A computer-based process for generating a composite search document for use in the electronic search and retrieval of corresponding and relevant documents and/or information from an existing database or collection of electronic documents. A composite search document is created by aggregating blocks of text in an interface into a single document, which is submitted to the mathematical space of a conceptual search index or similar search engine for the purpose of performing a query and returning results.

Description

    BACKGROUND OF THE INVENTION
  • This invention relates generally to computer-based information retrieval and to user accessibility to textual material stored in computer files. More particularly, this invention relates to the creation of a composite search document to be used in such computer-based information retrieval.
  • Increases in computer storage capacity, transmission rates and processing speed mean that many large and important collections of data are now available electronically, such as via bulletin boards, mail, and on-line texts, documents and directories. While many of the technological barriers to information access and display have been removed, the human/system interface problem of being able to locate what one really needs from the collections remains.
  • Methods for storing, organizing and accessing this information range from electronic analogs of familiar paper-based techniques, such as tables of contents or indices to richer associative connections that are feasible only with computers, such as hypertext and full-context addressability. While these techniques may provide retrieval benefits over the prior paper-based techniques, many advantages of electronic storage are yet unrealized.

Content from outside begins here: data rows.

-- ==== Sys2Proof/Laws/State.lean ====
section
/-! SUPPORT. What each update of the state and of a task's registers leaves as it was, field by field, and what reading
back what was written gives. -/

namespace Sys2Proof.Machine

open Sys2Proof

  • Documents are typically stored in a database format wherein the metadata and the content of the documents are stored in the database. Most systems still require a user or provider of information to specify explicit relationships and links between data objects or text objects, thereby making the systems tedious to use or to apply to large, heterogeneous computer information files whose content may be unfamiliar to the user.
  • Existing technologies typically involve multiple and complex steps for such computer information retrieval. U.S. Pat. No. 4,839,853 to Deerwester et al. discloses a method for computer information retrieval using latent semantic structure. Deerwester et al. describes a process for creating a searchable database of documents and information. Deerwester et al. then describes a process for processing a user query to obtain search results from the searchable database of documents and information. Deerwester et al. does not disclose new or efficient methods for generating the search queries.

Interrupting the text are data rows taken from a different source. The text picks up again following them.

-- ==== Sys2Proof/Tests/Slice0.lean ====
section
/-! SUPPORT. Tests: words of the spec's encodings decoded, ill-formed terms refused, single steps, and for every statement
with hypotheses a state and operands that meet them. -/

namespace Sys2Proof.Tests

set_option Elab.async false

open Sys2Proof Sys2Proof.Machine

/-! ## Small states -/

/-- An address of the task's own scratchpad. -/
def sp (n : Nat) : W64 := BitVec.ofNat 64 (2 ^ 56 + n)

/-- A stream that runs in an image of one line at address 0x1000. -/
def strm0 : StreamSt := { StreamSt.reset with ended := false, lines := 1, pc := 0x1000, image := 0x1000 }

/-- The registers of a task of graph 0 with a range of 64 KiB and every channel named, and g1 to g4, a1 to a4 set. -/
def regs : Ctx :=
  { Ctx.reset with
    size := 65536
    chuse := 0xFF
    fab := true
    str := Vector.replicate 4 strm0
    g := (((Ctx.reset.g.set 1 (sp 64)).set 2 (sp 4096)).set 3 256).set 4 5
    aL := (((Ctx.reset.aL.set 1 (sp 64)).set 2 (sp 4096)).set 3 256).set 4 5
    aS := (((Ctx.reset.aS.set 1 (sp 64)).set 2 (sp 4096)).set 3 256).set 4 5 }

/-- The task in slot 0, which core 0 runs. -/
def job : Task := { (default : Task) with st := .running, tsize := 1, size := 65536, chuse := 0xFF }

/-- Its graph, of handle 0. -/
def net : Graph := default

/-- Core 0 runs the task, and a stream of it executes. -/
def world (st : Stream) (x : Ctx) : State :=
  { State.reset with
    cycle := 100
    focus := ⟨0, st, 0, 0⟩
    cores := State.reset.cores.set 0 { Core.reset with ctx := x, run := .running 0 }
    tasks := [job]
    graphs := [net]
    mgmt := { Mgmt.reset with phase := 5, ready := true } }

/-- The control stream executes. -/
def base : State := world .ctl regs

/-- The conditions of ReadyWith, computed. -/
def readyB (t : Tok) (r : List Nat) (tp tn pp pn : Nat) (s : State) : Bool :=
  !blocked s.fctx s.fstr && !loopSplits s &&
  (gate s.cycle s.fctx s.fstrm == .pass || gate s.cycle s.fctx s.fstrm == .missed) &&
  r.all (fun k => !s.fstrm.busy.contains k) &&
  tokensThere s.fctx s.cycle s.fstr (t.wp.toNat + tp) (t.wn.toNat + tn) &&
  !tokensOver s.fctx s.fstr (t.pp.toNat + pp) (t.pn.toNat + pn)

theorem ready_of {t : Tok} {r : List Nat} {tp tn pp pn : Nat} {s : State} (h : readyB t r tp tn pp pn s = true) :
    ReadyWith t r tp tn pp pn s := by
  simp only [readyB, Bool.and_eq_true, Bool.not_eq_true', Bool.or_eq_true, beq_iff_eq, List.all_eq_true] at h
  obtain ⟨⟨⟨⟨⟨h1, h2⟩, h3⟩, h4⟩, h5⟩, h6⟩ := h
  exact ⟨h1, h2, h3, fun k hk hb => by simpa [hb] using h4 k hk, h5, h6⟩

/-- No token bit. -/
def o : Tok := ⟨false, false, false, false⟩

/-- Token bits. -/
def tk (wp wn pp pn : Bool) : Tok := ⟨wp, wn, pp, pn⟩

/-! ## Words written out from the encodings -/

theorem test_decode_every_stream :
    (decode .store 0x03000000 0x0).toOption = some (.nop (tk true true false false)) ∧
    (decode .math 0xEC0004B0 0x0).toOption = some (.stamp o 1200) ∧
    (decode .load 0xFE80004D 0x0).toOption = some (.udf (tk true false true false) 77) := by decide +kernel

theorem test_decode_control_integers :
    (decode .ctl 0x040E7400 0x0).toOption = some (.alu o .add 7 7 8) ∧
    (decode .ctl 0x04022F91 0x0).toOption = some (.alu o .mulh 1 2 31) ∧
    (decode .ctl 0x047C2019 0x0).toOption = some (.alu (tk false false false true) .popc 30 2 0) ∧
    (decode .ctl 0x080A0064 0x0).toOption = some (.addi o 5 0 100) ∧
    (decode .ctl 0x0C0A6FFF 0x0).toOption = some (.andi o 5 6 4095) ∧
    (decode .ctl 0x100A6009 0x0).toOption = some (.ori o 5 6 9) ∧
    (decode .ctl 0x140A6009 0x0).toOption = some (.xori o 5 6 9) ∧
    (decode .ctl 0x18064408 0x0).toOption = some (.shi o .shr 3 4 8) ∧
    (decode .ctl 0x1C0A6009 0x0).toOption = some (.slti o 5 6 9) ∧
    (decode .ctl 0x200A6009 0x0).toOption = some (.sltiu o 5 6 9) ∧
    (decode .ctl 0x240C1000 0x20000100).toOption = some (.setw o .zero 6 0x20000100) := by decide +kernel

theorem test_decode_control_memory :
    (decode .ctl 0x28121882 0x0).toOption = some (.ld o .b4 9 1 2 2) ∧
    (decode .ctl 0x2C149800 0x0).toOption = some (.ldu o .b4 10 9 0 0) ∧
    (decode .ctl 0x30029883 0x0).toOption = some (.st o .b4 1 9 2 3) ∧
    (decode .ctl 0x34082289 0x330706).toOption = some (.amo o .cas 4 2 5 6 .b8 1 .device .ar) ∧
    (decode .ctl 0x340E5000 0x130600).toOption = some (.amo o .add 7 5 0 0 .b4 1 .device .acq) ∧
    (decode .ctl 0x38030004 0x0).toOption = some (.fenceControl o .full .device 4) := by decide +kernel

theorem test_decode_control_flow :
    (decode .ctl 0x40120003 0x0).toOption = some (.beq o 9 0 3) ∧
    (decode .ctl 0x440A0FFD 0x0).toOption = some (.bne o 5 0 4093) ∧
    (decode .ctl 0x48064005 0x0).toOption = some (.blt o 3 4 5) ∧
    (decode .ctl 0x4C064005 0x0).toOption = some (.bge o 3 4 5) ∧
    (decode .ctl 0x50064005 0x0).toOption = some (.bltu o 3 4 5) ∧
    (decode .ctl 0x54107FFE 0x0).toOption = some (.bgeu o 8 7 4094) ∧
    (decode .ctl 0x583E0010 0x0).toOption = some (.jal o 31 16) ∧
    (decode .ctl 0x5C022003 0x0).toOption = some (.jalr o 1 2 3) ∧
    (decode .ctl 0x60047009 0x0).toOption = some (.loopControl o 2 7 9) ∧
    (decode .ctl 0x64102803 0x0).toOption = some (.loopiControl o 1 10 3) := by decide +kernel

theorem test_decode_control_system :
    (decode .ctl 0x68120028 0x0).toOption = some (.sysr o 9 (.owm 0)) ∧
    (decode .ctl 0x6C005010 0x0).toOption = some (.sysw o 5 .fctl) ∧
    (decode .ctl 0x70000063 0x0).toOption = some (.trap o 99) ∧
    (decode .ctl 0xE8045010 0x0).toOption = some (.frame o .strict 5 16) ∧
    (decode .ctl 0xF0000085 0x0).toOption = some (.tokwControl o true 5) ∧
    (decode .ctl 0xF400003F 0x0).toOption = some (.tokpControl o false 63) := by decide +kernel

theorem test_decode_control_tasks :
    (decode .ctl 0x80022180 0x0).toOption = some (.tnew o 1 2 3) ∧
    (decode .ctl 0x8400A000 0x0).toOption = some (.tsig o 10) ∧
    (decode .ctl 0x88022004 0x0).toOption = some (.tctr o 1 2 4) ∧
    (decode .ctl 0x8C400000 0x0).toOption = some (.tyld (tk false false false true)) ∧
    (decode .ctl 0x90000001 0x0).toOption = some (.tend false false true) ∧
    (decode .ctl 0x90000000 0x0).toOption = some (.tend false false false) ∧
    (decode .ctl 0x94007000 0x0).toOption = some (.guard o 7) ∧
    (decode .ctl 0x98007021 0x0).toOption = some (.hnote o 7 33) ∧
    (decode .ctl 0x9C007000 0x0).toOption = some (.tresResume o 7) ∧
    (decode .ctl 0x9C007001 0x0).toOption = some (.tresRetry o 7) ∧
    (decode .ctl 0xA0007000 0x0).toOption = some (.tkill o 7) := by decide +kernel

theorem test_decode_control_ops :
    (decode .ctl 0xA4568000 0x0).toOption = some (.owait (tk false false false true) 11 8) ∧
    (decode .ctl 0xA8022000 0x0).toOption = some (.otest o 1 2) ∧
    (decode .ctl 0xAC022000 0x0).toOption = some (.ocancel o 1 2) ∧
    (decode .ctl 0xB0022000 0x0).toOption = some (.odetach o 1 2) ∧
    (decode .ctl 0xB4022000 0x0).toOption = some (.oadopt o 1 2) ∧
    (decode .ctl 0xB8022003 0x0).toOption = some (.oprio o 1 2 3) ∧
    (decode .ctl 0xBC02218F 0x0).toOption = some (.orec o 1 2 3 15) := by decide +kernel

theorem test_decode_control_records :
    (decode .ctl 0xC0022180 0x0).toOption = some (.bmake o 1 2 3) ∧
    (decode .ctl 0xC4002180 0x0).toOption = some (.bgive o 2 3) ∧
    (decode .ctl 0xC8022000 0x0).toOption = some (.btake o 1 2) ∧
    (decode .ctl 0xCC002000 0x0).toOption = some (.bdrop o 2) ∧
    (decode .ctl 0xD0022007 0x0).toOption = some (.rot o true 2 7) ∧
    (decode .ctl 0xD4122000 0x0).toOption = some (.shape o 9 2) ∧
    (decode .ctl 0xD80A2000 0x0).toOption = some (.nest o 5 2) ∧
    (decode .ctl 0xDC3C2002 0x0).toOption = some (.fmt o 30 2 2) ∧
    (decode .ctl 0xE0022FFF 0x0).toOption = some (.lexpControl o 1 2 4095) ∧
    (decode .ctl 0xE4022003 0x0).toOption = some (.lwaitControl o 1 2 3) := by decide +kernel

theorem test_decode_data_integers :
    (decode .load 0x04063206 0x0).toOption = some (.aalu o .shl 3 3 4) ∧
    (decode .store 0x08064FFF 0x0).toOption = some (.aaddi o 3 4 4095) ∧
    (decode .load 0x0C0A2000 0xDEADBEEF).toOption = some (.aset o .high 5 0xDEADBEEF) ∧
    (decode .store 0x10047009 0x0).toOption = some (.loopLoadStore o 2 7 9) ∧
    (decode .load 0x143FA006 0x0).toOption = some (.loopiLoadStore o 3 1000 6) ∧
    (decode .load 0x1801FFFB 0x0).toOption = some (.jmpLoadStore o 0x1FFFB) ∧
    (decode .store 0x1C000000 0x0).toOption = some (.endLoadStore o) ∧
    (decode .load 0x60022003 0x0).toOption = some (.lexpLoadStore o 1 2 3) ∧
    (decode .store 0x64022003 0x0).toOption = some (.lwaitLoadStore o 1 2 3) ∧
    (decode .store 0x68118001 0x0).toOption = some (.fenceLoadStore o .rel .cluster 0x8001) ∧
    (decode .load 0x6C000005 0x0).toOption = some (.tokwLoadStore o false 5) ∧
    (decode .store 0x70000085 0x0).toOption = some (.tokpLoadStore o true 5) ∧
    (decode .load 0x74000000 0x0).toOption = some (.tinv o) ∧
    (decode .load 0x7804FC01 0x0).toOption = some (.ald o .b8 2 15 0 1) := by decide +kernel

theorem test_decode_data_moves :
    (decode .load 0x2070F000 0x0).toOption = some (.rdq (tk false false false true) 0 15 0 0) ∧
    (decode .load 0x21703000 0x0).toOption = some (.rdq (tk false true false true) 0 3 0 0) ∧
    (decode .store 0x2A30F001 0x0).toOption = some (.wrq (tk true false false false) 0 15 0 1) ∧
    (decode .load 0x24322195 0x0).toOption = some (.rdqs o 1 2 3 2 5) ∧
    (decode .store 0x2C3E21F8 0x0).toOption = some (.wrqs o 7 2 3 15 0) ∧
    (decode .load 0x30085300 0x1100010).toOption = some (.cpy o 4 5 1 2 ⟨0, 1, 1, false, false⟩ true) ∧
    (decode .store 0x34085300 0xA400013).toOption = some (.cpyc o 4 5 1 2 ⟨3, 1, 0, true, false⟩ false 5) ∧
    (decode .load 0x38000010 0x10).toOption = some (.gath o ⟨0, 0, 0, 1, false, false⟩ ⟨0, 1, 0, false, false⟩) ∧
    (decode .store 0x3C040210 0x10).toOption = some (.scat o ⟨2, 0, 2, 1, false, false⟩ ⟨0, 1, 0, false, false⟩) ∧
    (decode .load 0x42000010 0x10).toOption = some (.gred (tk true false false false) ⟨0, 0, 0, 1, false, false⟩ ⟨0, 1, 0, false, false⟩) ∧
    (decode .load 0x44022180 0x5).toOption = some (.loftAcc o 1 2 3 5) ∧
    (decode .load 0x44022181 0x5).toOption = some (.loftAccb o 1 2 3 5) ∧
    (decode .load 0x44022182 0x5).toOption = some (.loftMax o 1 2 3 5) ∧
    (decode .load 0x44022183 0x5).toOption = some (.loftMin o 1 2 3 5) ∧
    (decode .store 0x46001184 0x0).toOption = some (.loftScale (tk true false false false) 0 1 3 0) ∧
    (decode .store 0x44020185 0x5).toOption = some (.loftZero o 1 3 5) := by decide +kernel

theorem test_decode_data_fabric :
    (decode .load 0x48344000 0x0).toOption = some (.rld o 2 4 0) ∧
    (decode .store 0x4C344009 0x0).toOption = some (.rst o 2 4 9) ∧
    (decode .store 0x500221CE 0x0).toOption = some (.ramo o .cas 1 2 3 true true) ∧
    (decode .store 0x54344280 0x0).toOption = some (.mcst o 2 4 5) ∧
    (decode .load 0x58344300 0x0).toOption = some (.rred o 2 4 .iadd) ∧
    (decode .load 0x5C022189 0x0).toOption = some (.collAllgather o 1 2 3 2 false true) ∧
    (decode .load 0x5C022199 0x0).toOption = some (.collRedscat o 1 2 3 2 false true) ∧
    (decode .load 0x5C0221A9 0x0).toOption = some (.collAllred o 1 2 3 2 false true) ∧
    (decode .load 0x5C0221B9 0x0).toOption = some (.collBcast o 1 2 3 2 false true) ∧
    (decode .store 0x5C002046 0x0).toOption = some (.collBarrier o 2 1 true false) := by decide +kernel

theorem test_decode_vector_arithmetic :
    (decode .math 0x06718000 0x0).toOption = some (.fadd (tk true false false true) (.oq 0) (.iq 0) (.v 0) ⟨.f32, .rne, false, false⟩) ∧
    (decode .math 0x06821C40 0x0).toOption = some (.fadd (tk true false true false) (.v 1) (.v 1) (.iq 0) ⟨.f16, .rne, false, false⟩) ∧
    (decode .math 0x080221B6 0x0).toOption = some (.fsub o (.v 1) (.v 2) (.v 3) ⟨.bf16, .dyn, true, false⟩) ∧
    (decode .math 0x0C0221B6 0x0).toOption = some (.fmul o (.v 1) (.v 2) (.v 3) ⟨.bf16, .dyn, true, false⟩) ∧
    (decode .math 0x100221C2 0x0).toOption = some (.fmin o (.v 1) (.v 2) (.v 3) ⟨.f16, true⟩) ∧
    (decode .math 0x140221C2 0x0).toOption = some (.fmax o (.v 1) (.v 2) (.v 3) ⟨.f16, true⟩) ∧
    (decode .math 0x200221C2 0x0).toOption = some (.fcps o (.v 1) (.v 2) (.v 3) ⟨.f16, true⟩) ∧
    (decode .math 0x240221C2 0x0).toOption = some (.fceq o (.v 1) (.v 2) (.v 3) ⟨.f16, true⟩) ∧
    (decode .math 0x280221C2 0x0).toOption = some (.fclt o (.v 1) (.v 2) (.v 3) ⟨.f16, true⟩) ∧
    (decode .math 0x2C0221C2 0x0).toOption = some (.fcle o (.v 1) (.v 2) (.v 3) ⟨.f16, true⟩) ∧
    (decode .math 0x18022020 0x0).toOption = some (.fabs o (.v 1) (.v 2) ⟨.bf16, false⟩) ∧
    (decode .math 0x1C022020 0x0).toOption = some (.fneg o (.v 1) (.v 2) ⟨.bf16, false⟩) ∧
    (decode .math 0x302E200D 0x0).toOption = some (.frcp o (.v 23) (.v 2) ⟨.f32, .rup, false, true⟩) ∧
    (decode .math 0x342E200D 0x0).toOption = some (.frsq o (.v 23) (.v 2) ⟨.f32, .rup, false, true⟩) ∧
    (decode .math 0x382E200D 0x0).toOption = some (.fexp2 o (.v 23) (.v 2) ⟨.f32, .rup, false, true⟩) ∧
    (decode .math 0x3C2E200D 0x0).toOption = some (.flog2 o (.v 23) (.v 2) ⟨.f32, .rup, false, true⟩) ∧
    (decode .math 0x40043003 0x0).toOption = some (.fsqrt o (.v 2) (.v 3) ⟨.f32, .rne, true, true⟩) ∧
    (decode .math 0x44085324 0x0).toOption = some (.fma o 4 (.v 5) (.v 6) ⟨.bf16, .rtz, false, false⟩) ∧
    (decode .math 0x48085310 0x0).toOption = some (.fms o 4 (.v 5) (.v 6) ⟨.f32, .rna, false, false⟩) ∧
    (decode .math 0x4C085F88 0x0).toOption = some (.fnma o 4 (.v 5) (.iq 7) ⟨.f32, .rdn, false, false⟩) ∧
    (decode .math 0x500221A0 0x0).toOption = some (.iop o .w16 .add (.v 1) (.v 2) (.v 3)) := by decide +kernel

  • Typical conceptual search queries require an existing single document to be searched in the database in order to find similar documents. Such a search methodology limits the results that a user can obtain and requires multiple searches to be performed where a user has multiple documents to be searched in the database. Further, selection of an existing single document to represent the query may lead to erroneous results as the selected document may contain portions which are not relevant to the specific key concept being queried. Results of the query may contain documents which are similar to those irrelevant sections of the document and are referred to as false positives.
  • Accordingly, there is a continuing need for a process of generating search queries that more efficiently and more effectively produces search results that are useful to the searcher. There is also a need for a method whereby a user can search multiple key concepts through a common graphical interface. The present invention fulfills these needs and provides other related advantages.
  • SUMMARY OF THE INVENTION
  • The present invention is directed to a process for computer-based retrieval of documents from a predetermined collection of electronic documents. More particularly, the present invention is directed to a process for generating a composite search document to be used in a search query for a given database of documents and/or information.
  • In accordance with the present invention, a set of texts is generated. This comprises creating multiple text boxes using a computerized graphical interface. Text is inputted into each text box. The inputted text may be copied from a single existing document into one or more of the text boxes. Alternatively, or in addition, the text may be copied from multiple existing documents and copied into one or more of the text boxes. Alternatively, or in addition to, user-created natural language text is inputted into one or more of the text boxes. Typically, a search concept identifier is associated with the multiple text boxes having related texts.
  • A combination of at least a plurality of the texts is selected. Typically, each text box is selectively selectable, such that one or more of the text boxes is selected using the graphical interface.
  • A digital composite search document is formed by aggregating and processing the selected texts. This is done by selecting more than one of the text boxes and aggregating and processing the texts of each of the selected text boxes.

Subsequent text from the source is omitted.